# ASSIGNED TASK
All lines from the one containing "set_option linter.unusedTactic false" through the final line of the entries are to be written out verbatim; no other line is to be included.

# EXERCISE DATA

-- ==== Sys2Proof/Laws/Dispatch.lean ====
section
/-! SUPPORT. What the operations of Machine/Dispatch.lean keep. -/

set_option linter.unusedTactic false
set_option linter.unreachableTactic false
set_option linter.unusedVariables false

namespace Sys2Proof.Machine

open Sys2Proof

# SOLUTION
set_option linter.unusedTactic false
set_option linter.unreachableTactic false
set_option linter.unusedVariables false

namespace Sys2Proof.Machine

open Sys2Proof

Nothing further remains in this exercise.